#### EXERCISE INSTRUCTIONS:
Your answer must be every line of the data below that holds the string "nmeaBody", copied exactly.

··· DATA FOR REVIEW ···

-- ==== Sys2Proof/Certificates/Slice0/Obligations.lean ====
section
/-! DEFINITION. The statements for the provers. A statement of a command's effect has its guard on state and operands on
the left and, on the right, that the command answers a next state and what that state holds. -/

open Sys2Proof Sys2Proof.Machine Sys2Proof.Safety

/-- A step runs the command at the front of the queue with the queue's rest. On an empty queue one tick of 0.8 ns passes (the
model's choice, log entry 2): elapsed time advances by one, the raw counter with it while it runs, and no command appears. -/
def Obligations.StepRunsFront : Prop :=
  (∀ (c : Instr) (rest : List Instr) (s : State), s.pending = c :: rest → step s = exec c { s with pending := rest })
  ∧ (∀ s : State, s.pending = [] → ∃ t, step s = .next t ∧ t.now = s.now + 1 ∧ t.pending = []
      ∧ t.tb.raw = (if s.tb.running then s.tb.raw + 1 else s.tb.raw))


/-- LEAP_COMPLETE (R99): a deletion completes at leap_time, an insertion one second later; the offset takes the leap, the
schedule is cleared, the completion is journalled, and nothing else changes.
Commands that complete here, on conditions on the state and operands alone: `leapComplete`. -/
def Obligations.LeapCompletes : Prop :=
  ∀ s : State, Wf s → s.n Obj.leap_delta ≠ 0 →
    s.n Obj.leap_time + (if s.n Obj.leap_delta = 1 then unitsPerS else 0) ≤ s.time →
    Yields .leapComplete s fun t =>
      t.n Obj.utc_offset = s.n Obj.utc_offset + s.n Obj.leap_delta ∧ t.n Obj.leap_time = 0 ∧ t.n Obj.leap_delta = 0
      ∧ t.journal = (s.log 0 0x2008 (be 1 (s.n Obj.leap_delta) ++ be 2 (s.n Obj.utc_offset + s.n Obj.leap_delta))).journal
      ∧ ObjBut s t [Obj.utc_offset, Obj.leap_time, Obj.leap_delta] ∧ t = { s with obj := t.obj, journal := t.journal }

/-- Segments and steps (R90, R91, R96, R72, R102).
Commands that complete here, on conditions on the state and operands alone: `slopeFollowupSegment`, `segmentStart`, `step`,
`snowdropAlign`. -/
def Obligations.TimebaseCommands : Prop :=
  -- SLOPE_FOLLOWUP_SEGMENT: the follow-up starts 12,500,000 ticks after the previous segment, continuous with it
  (∀ (s : State) (r : Int), s.tb.followUp = some r → s.tb.issued = none → s.tb.running = true → s.stepReserved = false →
    s.tb.newest.start / 256 + 12500000 ≤ s.tb.raw + 2060 → s.tb.raw + 2000 ≤ s.tb.newest.start / 256 + 12500000 →
    Yields .slopeFollowupSegment s fun t => ∃ g, t.tb.issued = some g ∧ g.start = (s.tb.newest.start / 256 + 12500000) * 256
      ∧ g.seq = s.tb.newest.seq + 1 ∧ g.time = s.tb.newest.convert g.start ∧ g.valid = s.tb.newest.valid ∧ g.step = false
      ∧ (s.rateOnly = false → g.rate = r) ∧ t.tb.segs = s.tb.segs
      ∧ t = { s with tb := t.tb, journal := t.journal, obj := t.obj, freeIdx := t.freeIdx })
  -- one held back past that tick starts 2000 to 2060 ticks after it is fixed (model choice, log entry 150)
  ∧ (∀ (s : State) (r : Int), s.tb.followUp = some r → s.tb.issued = none → s.tb.running = true → s.stepReserved = false →
    s.tb.newest.start / 256 + 12500000 < s.tb.raw + 2000 →
    Yields .slopeFollowupSegment s fun t => ∃ g, t.tb.issued = some g ∧ (s.tb.raw + 2000) * 256 ≤ g.start
      ∧ g.start ≤ (s.tb.raw + 2060) * 256 ∧ g.seq = s.tb.newest.seq + 1 ∧ g.time = s.tb.newest.convert g.start ∧ g.step = false
      ∧ t.tb.segs = s.tb.segs)
  -- a fixed segment is issued 40 to 60 ticks before its start (R89)
  ∧ (∀ (s : State) (w : SegRequest) (tick : Nat), 60 ≤ tick → (s.issueAt w tick).tb.issueTick + 40 ≤ tick
      ∧ tick ≤ (s.issueAt w tick).tb.issueTick + 60)
  -- SEGMENT_START: an issued segment without a step comes into force at its start stamp; intervals in progress last by its
  -- rate, holds follow, a request may issue
  ∧ (∀ (s : State) (g : Segment), s.tb.issued = some g → s.tb.reserved = none → s.tb.running = true → g.start ≤ s.tb.raw * 256 → g.step = false →
    exec .segmentStart s
      = .next (((List.finRange 20).foldl (fun (u : State) (n : Fin 20) => u.spanActive n g.start)
          { s with tb := { s.tb with segs := (g :: s.tb.segs).take 32, issued := none } }).evalOuts.tryIssue))
  -- and before it nothing happens but the issue of a waiting request
  ∧ (∀ (s : State) (g : Segment), s.tb.issued = some g → s.tb.raw * 256 < g.start → exec .segmentStart s = .next s)
  -- STEP: in RATE_ONLY the step waits with the present rate while another segment is issued
  ∧ (∀ (s : State) (amount : Int) (session : Nat), s.rateOnly = true → s.stepOk amount = true → s.hold.episode = false →
    s.tb.issued.isSome = true → s.tb.want = none →
    Yields (.step amount session) s fun t =>
      t.tb.want = some { rate := s.requestedRate, kind := .ownerStep (amount * 65536) session } ∧ t.tb.issued = s.tb.issued
      ∧ t.tb.segs = s.tb.segs ∧ t = { s with tb := t.tb, journal := t.journal, obj := t.obj })
  -- with none issued and the spacing past, its segment is fixed at once: the next in sequence, offset by the amount
  ∧ (∀ (s : State) (amount : Int) (session : Nat), s.rateOnly = true → s.stepOk amount = true → s.hold.episode = false →
    s.tb.issued = none → s.tb.want = none → s.tb.running = true → s.stepReserved = false →
    s.tb.newest.start / 256 + 2500 ≤ s.tb.raw + 2060 →
    Yields (.step amount session) s fun t => ∃ g, t.tb.issued = some g ∧ g.step = true ∧ g.seq = s.tb.newest.seq + 1
      ∧ g.time = s.tb.newest.convert g.start + amount * 65536 ∧ s.tb.raw * 256 < g.start ∧ t.tb.want = none
      ∧ t.tb.segs = s.tb.segs ∧ t.slots = s.slots ∧ t.ports = s.ports)
  -- SNOWDROP_ALIGN: Snowdrop takes device time and its uncertainty plus one keep-clock period
  ∧ (∀ s : State, s.keep.mainGood = true → s.awake 2 = true → s.mode.cur ≠ .cellar → s.timeValid = true →
    exec .snowdropAlign s = .next { s with keep := { s.keep with coarseValid := true, coarse := s.time, alignedAt := s.now,
                                                                 uncAtAlign := s.currentUncertainty + 30518 } })

/-- JOURNAL_ENTRY_VISIBLE (R102): the first entry in order becomes visible with the next sequence once its stamp is older
than journal_reorder_delay; a full journal loses its oldest entry and counts it.
Commands that complete here, on conditions on the state and operands alone: `journalEntryVisible`. -/
def Obligations.JournalEntryBecomesVisible : Prop :=
  ∀ (s : State) (e : JEntry), Wf s → firstEntry s.journal.queue = some e → s.awake 6 = true →
    e.stamp + s.nn Obj.journal_reorder_delay * 1250 * 256 ≤ s.tb.raw * 256 →
    Yields .journalEntryVisible s fun t =>
      let seq := (s.nn Obj.journal_newest_seq + 1) % 2 ^ 32
      let full := 4096 ≤ s.journal.visible.length
      t.journal.visible = (if full then s.journal.visible.drop 1 else s.journal.visible) ++ [{ e with seq }]
      ∧ t.journal.queue = s.journal.queue.erase e ∧ t.journal.lost = s.journal.lost
      ∧ t.nn Obj.journal_newest_seq = seq ∧ t.nn Obj.journal_count = t.journal.visible.length
      ∧ (full → t.nn Obj.journal_overflow = (s.nn Obj.journal_overflow + 1) % 2 ^ 32)
      ∧ ObjBut s t [Obj.journal_newest_seq, Obj.journal_count, Obj.journal_overflow]
      ∧ (¬ full → t.get Obj.journal_overflow = s.get Obj.journal_overflow)
      ∧ t = { s with obj := t.obj, journal := t.journal, ctrs := t.ctrs }

/-- The mode machine's commands (R66, R67).
Commands that complete here, on conditions on the state and operands alone: `mashTimeout`, `timingConditionEvaluate`. -/
def Obligations.ModeCommands : Prop :=
  -- MASH_TIMEOUT: the expiry in condition 0 or 1 is kept for the next evaluation
  (∀ (s : State) (t0 : Nat), s.mode.mashSince = some t0 → s.nn Obj.mash_timeout ≠ 0 → t0 + ticksS (s.nn Obj.mash_timeout) ≤ s.now →
    (s.n Obj.timing_condition = 0 ∨ s.n Obj.timing_condition = 1) →
    exec .mashTimeout s = .next { s with mode := { s.mode with mashExpired := true, mashSince := none } })
  -- TIMING_CONDITION_EVALUATE: the bound grows, then loss, budget, lock and timeout are taken in order, pins and holds follow
  ∧ (∀ s : State, s.awake 2 = true → (s.growBound.takeLoss.n Obj.timing_condition ≠ 3 ∨ s.growBound.takeLoss.overBudget = false) →
    exec .timingConditionEvaluate s = .next s.growBound.takeLoss.takeLock.takeMash.drivePins.evalOuts)
  -- in condition 3 a bound beyond the budget makes condition 4 with out_of_spec
  ∧ (∀ s : State, s.awake 2 = true → s.growBound.takeLoss.n Obj.timing_condition = 3 → s.growBound.takeLoss.overBudget = true →
    exec .timingConditionEvaluate s = .next s.growBound.takeLoss.crossBudget.takeLock.takeMash.drivePins.evalOuts)
  -- asleep, the evaluation does nothing
  ∧ (∀ s : State, s.awake 2 = false → exec .timingConditionEvaluate s = .next s)

/-- Edges, frames and messages of the reference inputs (R112-R118).
Commands that complete here, on conditions on the state and operands alone: `refinEdge`, `todinFrame`, `nmeaSentence`,
`esmcPduReceive`, `esmcAbsent`, `missingEdge`. -/
def Obligations.ReferenceInputs : Prop :=
  -- REFIN_EDGE: of an input that is on, every N-th edge is monitored: its stamp is kept with the device time it converts to,
  -- each slot on the input takes the edge, then the alignments and the captures of the input
  (∀ (s : State) (i : Fin 8) (stamp : Nat), s.awake 2 = true → s.n (Obj.refin_mode i) ≠ 0 →
    refinDivider (s.nn (Obj.refin_frequency i)) ≤ s.refins[i].edges + 1 →
    exec (.refinEdge i stamp) s = .next (
      let st := stamp128 stamp
      let s1 := (s.setRefin i { edges := 0, stamp := st, time := s.convert st }).putO (Obj.refin_last_stamp i) (be 9 st)
      let s2 := ((s1.slotsOn [1, 2, 3] i).foldl (fun (u : State) (k : Fin 16) => u.slotEdge k st) s1).alignFeed (1 + i) st
      (List.finRange 16).foldl (fun (u : State) (c : Fin 16) =>
        if u.nn (Obj.cap_input c) = 1 + i then u.capPush c st (s2.n (Obj.refin_edge i) == 1) else u) s2))
  -- the edges between are counted and no more; an input that is off takes none
  ∧ (∀ (s : State) (i : Fin 8) (stamp : Nat), s.awake 2 = true → s.n (Obj.refin_mode i) ≠ 0 →
    s.refins[i].edges + 1 < refinDivider (s.nn (Obj.refin_frequency i)) →
    exec (.refinEdge i stamp) s = .next (s.setRefin i { s.refins[i] with edges := s.refins[i].edges + 1 }))
  ∧ (∀ (s : State) (i : Fin 8) (stamp : Nat), s.n (Obj.refin_mode i) = 0 → exec (.refinEdge i stamp) s = .next s)
  -- TODIN_FRAME: one slot of kind 2 on the input takes the frame; a bad CRC in the window is discarded with reason 1
  ∧ (∀ (s : State) (n : Fin 8) (start : Nat) (b : Bytes) (i : Fin 16), s.slotsOn [2] n = [i] →
    inLabelWindow s.slots[i].lastEdge start = true → rafCrcOk b = false →
    exec (.todinFrame n start b) s = .next (s.discardTod n i 1))
  -- outside the window of 1 ms to 500 ms after the edge the reason is 0
  ∧ (∀ (s : State) (n : Fin 8) (start : Nat) (b : Bytes) (i : Fin 16), s.slotsOn [2] n = [i] →
    inLabelWindow s.slots[i].lastEdge start = false →
    exec (.todinFrame n start b) s = .next (s.discardTod n i 0))
  -- an accepted frame counts and labels the edge with the frame's time and quality; the active slot's is adopted
  ∧ (∀ (s : State) (n : Fin 8) (start e : Nat) (b : Bytes) (i : Fin 16), s.slotsOn [2] n = [i] → s.slots[i].lastEdge = some e →
    inLabelWindow (some e) start = true → rafCrcOk b = true → rafOk b = true →
    exec (.todinFrame n start b) s = .next (
      let u := ((s.bump (Obj.todin_accepted n)).setSlot i { s.slots[i] with qualityReceived := fieldN b 20 1,
                                                                            timeSource := fieldN b 21 1 }).acceptLabel
          i e (timeOfBytes (field b 6 14))
      if u.selT.active = some i then u.adoptRaf b else u))
  -- NMEA_SENTENCE with label mode 1: the label waits for the next edge
  ∧ (∀ (s : State) (n : Fin 8) (start : Nat) (b body : Bytes) (t : Int) (i : Fin 16), s.slotsOn [3] n = [i] →
    nmeaBody b = some body → nmeaTime body = some (t, false) → s.nn (Obj.nmea_label n) = 1 →
    exec (.nmeaSentence n start b) s = .next (s.setSlot i { s.slots[i] with
      nextLabels := s.slots[i].nextLabels ++ [((t + s.n Obj.utc_offset) * unitsPerS, start)] }))
  -- with label mode 0 it counts and labels the edge before it, in the window of R114
  ∧ (∀ (s : State) (n : Fin 8) (start e : Nat) (b body : Bytes) (t : Int) (i : Fin 16), s.slotsOn [3] n = [i] →
    nmeaBody b = some body → nmeaTime body = some (t, false) → s.nn (Obj.nmea_label n) ≠ 1 → s.slots[i].lastEdge = some e →
    (inLabelWindow (some e) start = true → exec (.nmeaSentence n start b) s
      = .next ((s.bump (Obj.todin_accepted n)).acceptLabel i e ((t + s.n Obj.utc_offset) * unitsPerS)))
    ∧ (inLabelWindow (some e) start = false → exec (.nmeaSentence n start b) s = .next (s.discardTod n i 0)))
  -- a bad checksum is journalled with reason 1, a sentence that says its time is not valid is discarded with reason 3
  ∧ (∀ (s : State) (n : Fin 8) (start : Nat) (b : Bytes) (i : Fin 16), s.slotsOn [3] n = [i] →
    (nmeaBody b = none → exec (.nmeaSentence n start b) s = .next (s.noteDiscard i 1))
    ∧ (∀ body t, nmeaBody b = some body → nmeaTime body = some (t, true) →
        exec (.nmeaSentence n start b) s = .next (s.discardTod n i 3)))
  -- ESMC_PDU_RECEIVE: the received quality and the instant are kept, then the checks apply
  ∧ (∀ (s : State) (p : Fin 64) (ssm : Nat) (essm : Option Nat) (i : Fin 16), s.slotsOn [4] p = [i] →
    (s.nn (Obj.esmc_mode i) ≠ 2 → exec (.esmcPduReceive p ssm essm) s = .next ((s.setSlot i { s.slots[i] with
      qualityReceived := esmcQuality (s.nn (Obj.esmc_mode i) == 1) ssm (essm.getD 0xFF), lastEsmc := some s.now,
      esmcAbsent := false }).evalSlot i))
    ∧ (s.nn (Obj.esmc_mode i) = 2 → exec (.esmcPduReceive p ssm essm) s
        = .next (s.setSlot i { s.slots[i] with lastEsmc := some s.now, esmcAbsent := false })))
  -- ESMC_ABSENT: no PDU for 5 s gives quality 255
  ∧ (∀ (s : State) (i : Fin 16), s.kind i = 4 → s.nn (Obj.esmc_mode i) ≠ 2 → s.slots[i].state ≠ .disabled →
    s.slots[i].lastEsmc.getD s.slots[i].boundAt + 6250000000 ≤ s.now →
    exec (.esmcAbsent i) s = .next ((s.setSlot i { s.slots[i] with qualityReceived := 255, esmcAbsent := true }).evalSlot i))
  -- MISSING_EDGE: declared once (1 + tol) periods have passed; the missing check fails from missing_limit on
  ∧ (∀ (s : State) (i : Fin 16), s.slots[i].state ≠ .disabled → (s.kind i = 1 ∨ s.kind i = 2 ∨ s.kind i = 3) →
    (s.slots[i].missed * 10000 + 10000 + s.nn (Obj.interval_tolerance i)) * refinPeriodNum (s.nn (Obj.refin_frequency (s.number i)))
      ≤ (s.stamp - s.slots[i].lastEdge.getD s.slots[i].boundStamp) * s.nn (Obj.refin_frequency (s.number i)) * 10000 →
    exec (.missingEdge i) s = .next (((s.bump (Obj.missing_count i)).setSlot i { s.slots[i] with
      missed := s.slots[i].missed + 1,
      failing := if s.nn (Obj.missing_limit i) ≤ s.slots[i].missed + 1 then setBit s.slots[i].failing causeMissing true
        else s.slots[i].failing }).evalSlot i))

···

#### RESULT FOR THIS EXERCISE:
    nmeaBody b = some body → nmeaTime body = some (t, false) → s.nn (Obj.nmea_label n) = 1 →
    nmeaBody b = some body → nmeaTime body = some (t, false) → s.nn (Obj.nmea_label n) ≠ 1 → s.slots[i].lastEdge = some e →
    (nmeaBody b = none → exec (.nmeaSentence n start b) s = .next (s.noteDiscard i 1))
    ∧ (∀ body t, nmeaBody b = some body → nmeaTime body = some (t, true) →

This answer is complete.